● **PROBLEM REQUIREMENTS**:
There is one span to output from the data below: the lines starting at the line with "a4 x) := by" and ending at the line with "copyVer_frame; (on_goal 1 => decide))". Output it exactly, ends included, nothing more.

[Collected data entries]
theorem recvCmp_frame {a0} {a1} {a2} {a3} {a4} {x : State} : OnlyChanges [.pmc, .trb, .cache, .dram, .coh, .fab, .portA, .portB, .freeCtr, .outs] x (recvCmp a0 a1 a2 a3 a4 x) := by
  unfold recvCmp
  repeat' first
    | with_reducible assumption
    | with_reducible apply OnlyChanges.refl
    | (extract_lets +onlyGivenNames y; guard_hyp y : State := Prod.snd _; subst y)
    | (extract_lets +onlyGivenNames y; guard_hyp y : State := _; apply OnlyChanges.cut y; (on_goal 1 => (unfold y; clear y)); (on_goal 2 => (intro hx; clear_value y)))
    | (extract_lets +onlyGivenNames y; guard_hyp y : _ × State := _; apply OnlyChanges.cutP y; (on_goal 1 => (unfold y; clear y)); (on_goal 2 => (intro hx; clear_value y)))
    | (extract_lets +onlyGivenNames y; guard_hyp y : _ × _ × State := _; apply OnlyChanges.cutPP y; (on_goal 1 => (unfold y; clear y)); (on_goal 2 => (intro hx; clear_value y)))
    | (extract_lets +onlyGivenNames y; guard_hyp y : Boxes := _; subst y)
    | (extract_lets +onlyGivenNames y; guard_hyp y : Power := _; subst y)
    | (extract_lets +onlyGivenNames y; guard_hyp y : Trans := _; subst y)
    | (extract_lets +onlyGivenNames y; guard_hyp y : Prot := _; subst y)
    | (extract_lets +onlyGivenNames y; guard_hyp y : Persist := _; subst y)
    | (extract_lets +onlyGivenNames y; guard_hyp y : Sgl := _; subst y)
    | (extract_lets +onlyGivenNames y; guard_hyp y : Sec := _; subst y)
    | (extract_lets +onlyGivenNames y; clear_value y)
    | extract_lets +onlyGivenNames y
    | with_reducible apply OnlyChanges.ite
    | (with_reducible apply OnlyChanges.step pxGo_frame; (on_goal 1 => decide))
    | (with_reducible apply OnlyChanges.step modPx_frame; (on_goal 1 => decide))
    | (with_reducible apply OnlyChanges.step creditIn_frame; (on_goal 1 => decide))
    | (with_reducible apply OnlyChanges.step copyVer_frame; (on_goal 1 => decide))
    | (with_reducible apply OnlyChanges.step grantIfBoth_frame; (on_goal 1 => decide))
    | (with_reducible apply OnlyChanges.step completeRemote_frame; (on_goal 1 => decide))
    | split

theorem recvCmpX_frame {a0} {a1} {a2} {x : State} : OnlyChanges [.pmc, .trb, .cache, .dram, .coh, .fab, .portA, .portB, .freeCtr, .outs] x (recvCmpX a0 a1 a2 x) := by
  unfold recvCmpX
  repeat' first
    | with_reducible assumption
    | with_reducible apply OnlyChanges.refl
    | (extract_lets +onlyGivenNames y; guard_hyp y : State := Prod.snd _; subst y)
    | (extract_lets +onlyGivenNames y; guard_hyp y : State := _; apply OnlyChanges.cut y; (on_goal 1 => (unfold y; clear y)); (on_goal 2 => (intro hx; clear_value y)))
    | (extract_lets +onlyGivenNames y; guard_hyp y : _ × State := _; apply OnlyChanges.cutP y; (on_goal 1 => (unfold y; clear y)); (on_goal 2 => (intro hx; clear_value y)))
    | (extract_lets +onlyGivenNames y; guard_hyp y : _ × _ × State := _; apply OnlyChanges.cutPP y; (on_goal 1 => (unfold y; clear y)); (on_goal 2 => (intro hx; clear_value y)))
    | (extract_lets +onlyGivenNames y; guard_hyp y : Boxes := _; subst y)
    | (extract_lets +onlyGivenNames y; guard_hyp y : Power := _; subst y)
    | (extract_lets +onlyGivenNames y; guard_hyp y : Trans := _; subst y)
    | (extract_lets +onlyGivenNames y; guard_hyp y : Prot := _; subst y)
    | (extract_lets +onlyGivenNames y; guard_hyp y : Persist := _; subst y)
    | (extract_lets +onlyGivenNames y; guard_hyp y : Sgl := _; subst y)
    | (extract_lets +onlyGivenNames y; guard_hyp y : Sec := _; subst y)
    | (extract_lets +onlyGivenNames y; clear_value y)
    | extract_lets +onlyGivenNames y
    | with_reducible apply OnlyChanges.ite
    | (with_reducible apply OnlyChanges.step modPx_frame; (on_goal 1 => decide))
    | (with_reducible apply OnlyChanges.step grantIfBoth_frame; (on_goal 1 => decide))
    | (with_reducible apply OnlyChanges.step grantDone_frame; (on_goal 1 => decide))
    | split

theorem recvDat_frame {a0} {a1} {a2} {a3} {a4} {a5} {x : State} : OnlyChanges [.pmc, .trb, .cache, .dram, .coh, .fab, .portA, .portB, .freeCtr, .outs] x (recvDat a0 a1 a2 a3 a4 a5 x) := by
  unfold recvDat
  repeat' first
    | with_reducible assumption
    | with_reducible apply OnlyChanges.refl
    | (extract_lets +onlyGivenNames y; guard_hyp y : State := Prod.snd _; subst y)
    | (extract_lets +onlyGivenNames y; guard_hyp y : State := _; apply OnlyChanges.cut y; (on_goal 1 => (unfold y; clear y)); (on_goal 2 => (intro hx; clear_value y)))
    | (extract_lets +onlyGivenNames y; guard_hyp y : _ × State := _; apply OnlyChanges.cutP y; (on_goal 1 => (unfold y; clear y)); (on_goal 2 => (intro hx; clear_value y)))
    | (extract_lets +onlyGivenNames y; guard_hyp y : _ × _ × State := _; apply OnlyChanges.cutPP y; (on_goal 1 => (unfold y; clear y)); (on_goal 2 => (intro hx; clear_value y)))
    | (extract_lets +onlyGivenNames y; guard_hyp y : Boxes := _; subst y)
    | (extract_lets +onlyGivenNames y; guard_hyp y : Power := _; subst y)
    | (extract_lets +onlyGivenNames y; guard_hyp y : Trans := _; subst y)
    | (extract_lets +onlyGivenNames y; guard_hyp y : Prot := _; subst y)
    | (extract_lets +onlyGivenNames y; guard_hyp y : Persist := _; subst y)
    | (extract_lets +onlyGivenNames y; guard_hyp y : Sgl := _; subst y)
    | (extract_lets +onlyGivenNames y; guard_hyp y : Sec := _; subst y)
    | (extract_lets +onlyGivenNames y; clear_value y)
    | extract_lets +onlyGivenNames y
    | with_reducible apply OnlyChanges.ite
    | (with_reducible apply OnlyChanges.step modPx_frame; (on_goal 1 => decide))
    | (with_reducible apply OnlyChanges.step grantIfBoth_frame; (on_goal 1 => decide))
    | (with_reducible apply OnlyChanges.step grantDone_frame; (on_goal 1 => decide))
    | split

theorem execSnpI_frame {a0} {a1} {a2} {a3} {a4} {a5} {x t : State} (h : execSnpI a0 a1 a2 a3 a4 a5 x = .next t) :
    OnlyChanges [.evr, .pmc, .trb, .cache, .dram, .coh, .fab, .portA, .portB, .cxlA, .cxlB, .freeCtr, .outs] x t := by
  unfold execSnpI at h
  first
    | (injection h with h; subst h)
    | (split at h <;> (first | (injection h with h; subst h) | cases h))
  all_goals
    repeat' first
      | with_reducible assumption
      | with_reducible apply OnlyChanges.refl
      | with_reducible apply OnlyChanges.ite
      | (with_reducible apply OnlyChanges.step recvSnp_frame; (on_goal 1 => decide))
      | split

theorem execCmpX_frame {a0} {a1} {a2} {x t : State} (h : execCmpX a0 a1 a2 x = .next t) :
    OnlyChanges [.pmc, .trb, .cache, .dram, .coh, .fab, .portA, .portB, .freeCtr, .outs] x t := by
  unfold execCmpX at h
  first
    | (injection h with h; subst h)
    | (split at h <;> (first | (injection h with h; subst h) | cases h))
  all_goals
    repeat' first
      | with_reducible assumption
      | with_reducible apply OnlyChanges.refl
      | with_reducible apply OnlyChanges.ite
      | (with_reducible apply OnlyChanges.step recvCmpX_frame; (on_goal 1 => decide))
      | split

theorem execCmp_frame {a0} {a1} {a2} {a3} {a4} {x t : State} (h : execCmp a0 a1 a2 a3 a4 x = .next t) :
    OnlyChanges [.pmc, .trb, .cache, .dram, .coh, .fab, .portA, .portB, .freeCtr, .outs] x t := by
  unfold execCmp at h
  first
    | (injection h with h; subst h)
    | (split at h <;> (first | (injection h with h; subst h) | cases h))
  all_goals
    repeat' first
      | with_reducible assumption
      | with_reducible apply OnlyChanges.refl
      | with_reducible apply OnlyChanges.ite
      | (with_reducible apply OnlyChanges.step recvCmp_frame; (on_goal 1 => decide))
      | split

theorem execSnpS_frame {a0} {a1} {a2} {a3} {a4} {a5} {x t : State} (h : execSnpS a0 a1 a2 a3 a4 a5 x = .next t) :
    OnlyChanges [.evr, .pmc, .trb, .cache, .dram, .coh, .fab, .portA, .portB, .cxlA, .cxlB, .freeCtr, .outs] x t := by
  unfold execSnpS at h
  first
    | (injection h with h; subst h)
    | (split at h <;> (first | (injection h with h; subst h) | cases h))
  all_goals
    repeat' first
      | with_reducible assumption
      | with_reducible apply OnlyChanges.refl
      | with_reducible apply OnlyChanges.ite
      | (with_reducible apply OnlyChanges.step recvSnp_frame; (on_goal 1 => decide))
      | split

...

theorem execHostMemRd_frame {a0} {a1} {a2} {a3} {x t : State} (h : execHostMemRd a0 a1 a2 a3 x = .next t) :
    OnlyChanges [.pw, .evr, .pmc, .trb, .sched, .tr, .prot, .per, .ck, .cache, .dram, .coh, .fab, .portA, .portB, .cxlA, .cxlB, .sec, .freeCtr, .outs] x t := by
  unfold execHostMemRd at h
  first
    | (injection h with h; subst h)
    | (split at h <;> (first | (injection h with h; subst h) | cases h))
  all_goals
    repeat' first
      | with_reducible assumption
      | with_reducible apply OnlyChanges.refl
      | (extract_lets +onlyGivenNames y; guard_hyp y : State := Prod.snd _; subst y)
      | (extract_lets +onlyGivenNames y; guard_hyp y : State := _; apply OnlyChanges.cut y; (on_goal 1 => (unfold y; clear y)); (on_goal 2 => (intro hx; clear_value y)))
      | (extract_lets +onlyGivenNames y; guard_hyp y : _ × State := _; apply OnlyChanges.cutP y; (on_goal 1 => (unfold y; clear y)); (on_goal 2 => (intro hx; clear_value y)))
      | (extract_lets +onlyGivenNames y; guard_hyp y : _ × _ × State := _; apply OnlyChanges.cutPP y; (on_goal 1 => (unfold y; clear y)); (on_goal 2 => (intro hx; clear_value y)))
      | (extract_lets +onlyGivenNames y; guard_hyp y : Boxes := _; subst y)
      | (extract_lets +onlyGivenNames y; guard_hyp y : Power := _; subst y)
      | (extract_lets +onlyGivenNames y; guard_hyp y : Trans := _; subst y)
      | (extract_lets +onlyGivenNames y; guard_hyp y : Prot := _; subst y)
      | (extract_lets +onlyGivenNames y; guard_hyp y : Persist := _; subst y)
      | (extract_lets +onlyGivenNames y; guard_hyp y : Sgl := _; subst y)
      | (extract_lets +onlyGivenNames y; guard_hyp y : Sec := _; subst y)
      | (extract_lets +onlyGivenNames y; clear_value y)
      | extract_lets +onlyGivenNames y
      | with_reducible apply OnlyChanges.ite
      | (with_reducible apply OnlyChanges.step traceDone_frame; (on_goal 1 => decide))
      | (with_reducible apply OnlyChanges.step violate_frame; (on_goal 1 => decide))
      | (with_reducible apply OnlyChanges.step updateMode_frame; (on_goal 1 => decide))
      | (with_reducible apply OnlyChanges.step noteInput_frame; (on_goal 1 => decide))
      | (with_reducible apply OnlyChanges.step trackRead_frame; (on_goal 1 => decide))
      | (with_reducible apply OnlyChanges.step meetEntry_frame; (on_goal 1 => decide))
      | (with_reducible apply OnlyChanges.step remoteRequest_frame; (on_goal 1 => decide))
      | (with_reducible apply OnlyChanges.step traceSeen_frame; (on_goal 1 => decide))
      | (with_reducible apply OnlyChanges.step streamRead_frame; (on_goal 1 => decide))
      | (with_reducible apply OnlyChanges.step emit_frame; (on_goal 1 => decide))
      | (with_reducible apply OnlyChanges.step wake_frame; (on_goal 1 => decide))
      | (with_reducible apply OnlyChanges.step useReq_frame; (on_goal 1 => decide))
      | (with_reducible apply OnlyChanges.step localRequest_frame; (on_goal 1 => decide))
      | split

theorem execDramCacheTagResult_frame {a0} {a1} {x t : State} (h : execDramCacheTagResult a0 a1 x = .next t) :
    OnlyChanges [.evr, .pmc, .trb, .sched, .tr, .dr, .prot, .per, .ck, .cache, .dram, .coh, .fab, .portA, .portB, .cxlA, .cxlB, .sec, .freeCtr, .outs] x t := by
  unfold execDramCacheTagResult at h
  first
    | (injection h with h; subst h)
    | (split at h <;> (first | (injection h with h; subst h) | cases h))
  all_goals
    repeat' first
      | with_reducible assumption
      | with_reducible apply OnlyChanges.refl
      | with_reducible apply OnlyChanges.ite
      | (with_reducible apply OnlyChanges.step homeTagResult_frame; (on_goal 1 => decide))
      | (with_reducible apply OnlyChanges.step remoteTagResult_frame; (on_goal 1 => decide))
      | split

● **ANSWER**:
theorem recvCmp_frame {a0} {a1} {a2} {a3} {a4} {x : State} : OnlyChanges [.pmc, .trb, .cache, .dram, .coh, .fab, .portA, .portB, .freeCtr, .outs] x (recvCmp a0 a1 a2 a3 a4 x) := by
  unfold recvCmp
  repeat' first
    | with_reducible assumption
    | with_reducible apply OnlyChanges.refl
    | (extract_lets +onlyGivenNames y; guard_hyp y : State := Prod.snd _; subst y)
    | (extract_lets +onlyGivenNames y; guard_hyp y : State := _; apply OnlyChanges.cut y; (on_goal 1 => (unfold y; clear y)); (on_goal 2 => (intro hx; clear_value y)))
    | (extract_lets +onlyGivenNames y; guard_hyp y : _ × State := _; apply OnlyChanges.cutP y; (on_goal 1 => (unfold y; clear y)); (on_goal 2 => (intro hx; clear_value y)))
    | (extract_lets +onlyGivenNames y; guard_hyp y : _ × _ × State := _; apply OnlyChanges.cutPP y; (on_goal 1 => (unfold y; clear y)); (on_goal 2 => (intro hx; clear_value y)))
    | (extract_lets +onlyGivenNames y; guard_hyp y : Boxes := _; subst y)
    | (extract_lets +onlyGivenNames y; guard_hyp y : Power := _; subst y)
    | (extract_lets +onlyGivenNames y; guard_hyp y : Trans := _; subst y)
    | (extract_lets +onlyGivenNames y; guard_hyp y : Prot := _; subst y)
    | (extract_lets +onlyGivenNames y; guard_hyp y : Persist := _; subst y)
    | (extract_lets +onlyGivenNames y; guard_hyp y : Sgl := _; subst y)
    | (extract_lets +onlyGivenNames y; guard_hyp y : Sec := _; subst y)
    | (extract_lets +onlyGivenNames y; clear_value y)
    | extract_lets +onlyGivenNames y
    | with_reducible apply OnlyChanges.ite
    | (with_reducible apply OnlyChanges.step pxGo_frame; (on_goal 1 => decide))
    | (with_reducible apply OnlyChanges.step modPx_frame; (on_goal 1 => decide))
    | (with_reducible apply OnlyChanges.step creditIn_frame; (on_goal 1 => decide))
    | (with_reducible apply OnlyChanges.step copyVer_frame; (on_goal 1 => decide))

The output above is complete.